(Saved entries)
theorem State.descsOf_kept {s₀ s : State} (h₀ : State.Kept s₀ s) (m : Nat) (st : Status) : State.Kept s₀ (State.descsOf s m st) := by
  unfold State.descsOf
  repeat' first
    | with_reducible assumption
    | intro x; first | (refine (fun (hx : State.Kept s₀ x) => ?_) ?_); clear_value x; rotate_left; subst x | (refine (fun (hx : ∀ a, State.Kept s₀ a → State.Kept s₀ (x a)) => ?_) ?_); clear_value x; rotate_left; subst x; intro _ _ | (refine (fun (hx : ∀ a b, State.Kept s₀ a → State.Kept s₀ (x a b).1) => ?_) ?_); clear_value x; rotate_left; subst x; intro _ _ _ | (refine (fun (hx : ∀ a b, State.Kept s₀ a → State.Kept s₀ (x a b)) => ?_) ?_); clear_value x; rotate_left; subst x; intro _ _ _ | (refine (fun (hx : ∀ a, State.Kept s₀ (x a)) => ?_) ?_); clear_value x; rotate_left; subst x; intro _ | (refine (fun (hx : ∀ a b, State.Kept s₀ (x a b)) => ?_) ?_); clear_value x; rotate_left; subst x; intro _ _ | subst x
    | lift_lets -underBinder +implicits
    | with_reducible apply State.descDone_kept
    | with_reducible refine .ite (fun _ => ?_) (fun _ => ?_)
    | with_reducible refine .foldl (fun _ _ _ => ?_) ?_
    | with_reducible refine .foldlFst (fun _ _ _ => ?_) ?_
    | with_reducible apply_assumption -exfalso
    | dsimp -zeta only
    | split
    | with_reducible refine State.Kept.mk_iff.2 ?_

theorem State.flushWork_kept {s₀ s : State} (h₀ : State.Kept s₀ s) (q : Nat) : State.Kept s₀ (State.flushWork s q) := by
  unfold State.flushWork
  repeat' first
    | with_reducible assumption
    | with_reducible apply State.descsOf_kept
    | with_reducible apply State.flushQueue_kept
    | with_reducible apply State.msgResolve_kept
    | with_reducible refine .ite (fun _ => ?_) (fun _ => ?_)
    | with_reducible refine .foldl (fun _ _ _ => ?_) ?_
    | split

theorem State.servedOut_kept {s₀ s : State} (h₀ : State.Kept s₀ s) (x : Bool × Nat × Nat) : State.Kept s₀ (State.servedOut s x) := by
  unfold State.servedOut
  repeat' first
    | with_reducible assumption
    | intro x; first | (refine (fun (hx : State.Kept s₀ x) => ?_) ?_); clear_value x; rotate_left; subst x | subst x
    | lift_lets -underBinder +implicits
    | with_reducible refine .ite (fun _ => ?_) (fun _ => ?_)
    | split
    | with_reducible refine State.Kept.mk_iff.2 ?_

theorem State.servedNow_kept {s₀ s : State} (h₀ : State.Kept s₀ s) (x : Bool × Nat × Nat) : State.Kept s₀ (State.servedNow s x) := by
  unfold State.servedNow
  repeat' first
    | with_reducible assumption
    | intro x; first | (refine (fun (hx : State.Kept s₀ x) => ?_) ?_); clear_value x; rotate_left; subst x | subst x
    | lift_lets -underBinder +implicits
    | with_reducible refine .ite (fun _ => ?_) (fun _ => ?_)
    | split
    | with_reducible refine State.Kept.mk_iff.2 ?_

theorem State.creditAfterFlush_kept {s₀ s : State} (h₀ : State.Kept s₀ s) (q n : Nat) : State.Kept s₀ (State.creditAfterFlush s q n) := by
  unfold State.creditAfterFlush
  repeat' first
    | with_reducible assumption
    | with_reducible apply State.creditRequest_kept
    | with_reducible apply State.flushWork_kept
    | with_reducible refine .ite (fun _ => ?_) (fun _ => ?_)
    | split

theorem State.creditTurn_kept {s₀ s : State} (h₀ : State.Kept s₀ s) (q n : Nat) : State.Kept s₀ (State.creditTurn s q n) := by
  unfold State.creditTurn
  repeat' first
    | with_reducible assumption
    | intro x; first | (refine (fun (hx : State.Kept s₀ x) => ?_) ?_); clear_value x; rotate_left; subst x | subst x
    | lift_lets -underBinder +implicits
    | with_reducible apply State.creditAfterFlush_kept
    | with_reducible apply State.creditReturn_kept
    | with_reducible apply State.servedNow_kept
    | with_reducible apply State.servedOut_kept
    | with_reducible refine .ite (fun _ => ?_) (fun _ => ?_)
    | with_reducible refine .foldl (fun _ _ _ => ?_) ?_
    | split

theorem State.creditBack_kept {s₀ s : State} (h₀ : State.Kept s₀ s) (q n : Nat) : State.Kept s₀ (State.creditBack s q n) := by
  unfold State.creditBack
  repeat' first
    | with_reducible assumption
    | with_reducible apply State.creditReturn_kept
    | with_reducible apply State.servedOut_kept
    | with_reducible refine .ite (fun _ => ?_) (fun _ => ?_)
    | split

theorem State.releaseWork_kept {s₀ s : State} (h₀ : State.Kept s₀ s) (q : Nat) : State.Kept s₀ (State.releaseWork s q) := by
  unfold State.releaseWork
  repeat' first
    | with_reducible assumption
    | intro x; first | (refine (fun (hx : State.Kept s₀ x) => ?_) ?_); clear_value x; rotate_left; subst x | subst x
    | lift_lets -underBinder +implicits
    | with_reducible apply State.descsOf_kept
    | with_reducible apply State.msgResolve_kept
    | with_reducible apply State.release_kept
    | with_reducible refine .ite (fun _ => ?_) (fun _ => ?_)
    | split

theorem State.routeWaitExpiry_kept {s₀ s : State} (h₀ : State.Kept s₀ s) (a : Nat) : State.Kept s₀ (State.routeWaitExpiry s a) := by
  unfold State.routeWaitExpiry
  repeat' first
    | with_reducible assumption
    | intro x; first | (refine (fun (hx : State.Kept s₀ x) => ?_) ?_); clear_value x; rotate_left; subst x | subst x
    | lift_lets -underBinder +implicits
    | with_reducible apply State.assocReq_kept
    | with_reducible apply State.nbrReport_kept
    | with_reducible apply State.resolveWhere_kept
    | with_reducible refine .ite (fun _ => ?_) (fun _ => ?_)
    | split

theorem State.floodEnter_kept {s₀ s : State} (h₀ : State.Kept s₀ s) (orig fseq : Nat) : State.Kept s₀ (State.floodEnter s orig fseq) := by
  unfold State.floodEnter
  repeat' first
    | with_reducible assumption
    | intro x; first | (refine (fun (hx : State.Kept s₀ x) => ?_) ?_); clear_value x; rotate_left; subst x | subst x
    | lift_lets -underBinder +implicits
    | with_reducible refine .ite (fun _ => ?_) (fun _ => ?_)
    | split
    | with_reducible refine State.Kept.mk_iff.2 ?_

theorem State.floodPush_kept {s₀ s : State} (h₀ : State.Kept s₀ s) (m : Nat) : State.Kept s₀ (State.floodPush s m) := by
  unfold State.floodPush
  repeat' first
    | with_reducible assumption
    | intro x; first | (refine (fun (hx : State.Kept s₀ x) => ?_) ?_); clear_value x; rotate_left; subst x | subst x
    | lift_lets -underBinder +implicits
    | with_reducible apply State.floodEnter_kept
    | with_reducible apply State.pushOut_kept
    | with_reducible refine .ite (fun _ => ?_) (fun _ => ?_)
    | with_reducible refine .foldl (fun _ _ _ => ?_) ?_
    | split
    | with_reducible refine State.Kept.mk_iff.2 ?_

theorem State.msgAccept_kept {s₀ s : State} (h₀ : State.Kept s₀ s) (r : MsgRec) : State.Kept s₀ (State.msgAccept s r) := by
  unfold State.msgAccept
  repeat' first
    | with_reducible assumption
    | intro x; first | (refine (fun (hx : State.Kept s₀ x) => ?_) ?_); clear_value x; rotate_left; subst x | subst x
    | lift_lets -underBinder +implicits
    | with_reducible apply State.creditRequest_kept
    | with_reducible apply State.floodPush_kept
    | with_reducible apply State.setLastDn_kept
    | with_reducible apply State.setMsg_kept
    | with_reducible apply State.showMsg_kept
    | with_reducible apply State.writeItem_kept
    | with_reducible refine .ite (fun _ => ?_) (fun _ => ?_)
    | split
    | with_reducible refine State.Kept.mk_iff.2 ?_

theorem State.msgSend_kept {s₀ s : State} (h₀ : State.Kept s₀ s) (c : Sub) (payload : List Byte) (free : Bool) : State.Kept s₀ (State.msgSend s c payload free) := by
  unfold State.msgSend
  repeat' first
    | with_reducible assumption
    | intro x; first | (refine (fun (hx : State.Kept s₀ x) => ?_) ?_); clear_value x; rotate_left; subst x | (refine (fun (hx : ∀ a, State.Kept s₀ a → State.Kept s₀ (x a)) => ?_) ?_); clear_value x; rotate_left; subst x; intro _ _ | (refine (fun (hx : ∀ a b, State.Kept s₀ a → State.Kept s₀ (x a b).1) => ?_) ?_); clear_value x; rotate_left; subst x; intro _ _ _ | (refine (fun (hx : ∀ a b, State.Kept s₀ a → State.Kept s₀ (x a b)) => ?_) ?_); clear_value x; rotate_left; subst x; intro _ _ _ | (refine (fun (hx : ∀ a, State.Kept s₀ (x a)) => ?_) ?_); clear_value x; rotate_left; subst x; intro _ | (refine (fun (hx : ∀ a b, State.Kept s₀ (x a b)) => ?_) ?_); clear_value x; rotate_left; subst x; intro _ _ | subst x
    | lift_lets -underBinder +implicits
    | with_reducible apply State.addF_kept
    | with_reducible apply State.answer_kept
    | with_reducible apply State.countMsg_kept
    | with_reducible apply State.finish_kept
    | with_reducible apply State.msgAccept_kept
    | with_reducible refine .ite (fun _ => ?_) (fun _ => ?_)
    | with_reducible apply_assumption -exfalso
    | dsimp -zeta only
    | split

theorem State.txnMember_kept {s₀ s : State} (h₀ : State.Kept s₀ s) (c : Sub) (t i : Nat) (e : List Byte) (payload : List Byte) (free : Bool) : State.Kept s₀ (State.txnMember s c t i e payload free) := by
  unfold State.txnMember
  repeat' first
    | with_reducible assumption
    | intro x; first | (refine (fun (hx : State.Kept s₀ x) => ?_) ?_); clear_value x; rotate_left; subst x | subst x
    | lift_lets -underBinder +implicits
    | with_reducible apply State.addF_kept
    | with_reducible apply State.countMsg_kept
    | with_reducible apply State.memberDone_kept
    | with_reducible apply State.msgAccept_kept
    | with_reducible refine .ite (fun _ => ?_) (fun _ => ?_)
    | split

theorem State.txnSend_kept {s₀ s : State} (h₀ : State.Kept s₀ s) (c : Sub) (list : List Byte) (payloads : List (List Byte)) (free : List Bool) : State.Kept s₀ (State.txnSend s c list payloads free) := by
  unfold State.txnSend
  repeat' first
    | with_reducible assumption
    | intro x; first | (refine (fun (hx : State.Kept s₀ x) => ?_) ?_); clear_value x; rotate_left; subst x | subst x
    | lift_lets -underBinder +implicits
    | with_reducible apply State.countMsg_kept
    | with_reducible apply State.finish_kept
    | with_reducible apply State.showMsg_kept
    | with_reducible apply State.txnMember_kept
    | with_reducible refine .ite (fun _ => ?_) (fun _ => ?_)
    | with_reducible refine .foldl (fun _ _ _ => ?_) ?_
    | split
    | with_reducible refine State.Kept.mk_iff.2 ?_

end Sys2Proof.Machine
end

# TASK INSTRUCTIONS
Search the data for the word "msgSend" and copy each line where it appears.

# EXERCISE RESPONSE
theorem State.msgSend_kept {s₀ s : State} (h₀ : State.Kept s₀ s) (c : Sub) (payload : List Byte) (free : Bool) : State.Kept s₀ (State.msgSend s c payload free) := by
  unfold State.msgSend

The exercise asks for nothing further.